[Start of section]

/-- Enter a request in the sack: behind all that wait, but an I3C request goes ahead of the in-band ones that arrived in its own
CK_MGMT cycle and have not started (R366). -/
def enterSack (r : Req) (b : Blk) : Blk :=
  let n := b.mg.sack.length
  let late := (b.mg.sack.reverse.takeWhile (fun (x : Req) => x.bi == .inBand && x.arrived == r.arrived)).length
  let keep := if b.mg.fwd.isSome then 1 else 0
  let k := if r.bi == .i3c then max keep (n - late) else n
  { b with mg := { b.mg with sack := b.mg.sack.take k ++ r :: b.mg.sack.drop k } }

/-- RELROK_MESSAGE (R357, R358, R366). -/
def effRelrokMessage (bi : Binding) (eid fn : Nat) (ok : Bool) (bytes : List Byte) (b : Blk) : Blk :=
  if !bound bi b then b
  else if (bi = .inBand ∧ fn ≠ 0) ∨ ok = false ∨ 4096 < bytes.length ∨ bytes.length < 20
      ∨ bytes.take 4 ≠ (relrokBytes []).drop 1 then
    countObj Obj.mgmtDropped b
  else
    let r : Req := { bi := bi, eid := eid, fwd := none, body := bytes.drop 4, arrived := b.clk.mgmt }
    if 16 ≤ b.mg.sack.length then
      reply r (respBody b r .busy r.index r.sub (typeOf b r.index r.sub) 0 []) (countObj Obj.mgmtBusy b)
    else enterSack r b

/-- SETDASA (R356): the controller names the static address, while that is the one that answers. -/
def effSetdasa (static dyn : Nat) (b : Blk) : Blk :=
  if b.straps.lead && b.straps.i3cAddr == static && b.mg.dynAddr.isNone then { b with mg := { b.mg with dynAddr := some dyn } } else b

/-- ENTDAA (R356). -/
def effEntdaa (dyn : Nat) (b : Blk) : Blk :=
  if b.straps.lead && b.mg.dynAddr.isNone then { b with mg := { b.mg with dynAddr := some dyn } } else b

/-- I3C_PRIVATE_READ (R356): the oldest waiting response, or a NACK; a die that is not the lead answers no address (R355). -/
def effI3cPrivateRead (addr : Nat) (b : Blk) : Blk :=
  if b.straps.lead && b.mg.dynAddr.getD b.straps.i3cAddr == addr then
    match b.mg.responses with
    | m :: rest => emit (.i3cData m) { b with mg := { b.mg with responses := rest } }
    | [] => emit .i3cNack b
  else b

/-- Endpoint ID of a binding. -/
def eidOf (bi : Binding) (b : Blk) : Nat :=
  match bi with
  | .i3c => b.mg.eidI3c
  | .inBand => b.mg.eidInBand

/-- Set Endpoint ID (R355): neither the null nor the broadcast ID is taken. -/
def effSetEndpointId (bi : Binding) (eid : Nat) (b : Blk) : Blk :=
  if !bound bi b then b
  else if eid = 0 ∨ eid = 0xFF then emit (.mctpControl bi [0x02]) b
  else
    let b := match bi with
      | .i3c => { b with mg := { b.mg with eidI3c := eid } }
      | .inBand => { b with mg := { b.mg with eidInBand := eid } }
    emit (.mctpControl bi [0, 0, BitVec.ofNat 8 eid, 0]) b

/-- Get Endpoint ID (R355). -/
def effGetEndpointId (bi : Binding) (b : Blk) : Blk :=
  if bound bi b then emit (.mctpControl bi [0, BitVec.ofNat 8 (eidOf bi b), 0, 0]) b else b

/-- Get MCTP Version Support (R355): DSP0236 version 1.3. -/
def effGetMctpVersionSupport (bi : Binding) (b : Blk) : Blk :=
  if bound bi b then emit (.mctpControl bi [0, 1, 0xF1, 0xF3, 0xFF, 0]) b else b

/-- Get Message Type Support (R355): control and vendor-defined IANA messages. -/
def effGetMessageTypeSupport (bi : Binding) (b : Blk) : Blk :=
  if bound bi b then emit (.mctpControl bi [0, 2, 0x00, 0x7F]) b else b

/-- Get Vendor Defined Message Support (R355): one set, of Holtivo's enterprise number. -/
def effGetVendorDefinedMessageSupport (bi : Binding) (b : Blk) : Blk :=
  if bound bi b then
    emit (.mctpControl bi ([0, 0xFF, 1] ++ (relrokBytes []).drop 1
      ++ [BitVec.ofNat 8 (Config.vendorCommandSet.toNat / 256), BitVec.ofNat 8 Config.vendorCommandSet.toNat])) b
  else b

[End of section]

*Try it*
Count how many lines of the material hold the string "emit". Give the number and nothing more.

*Result below*
8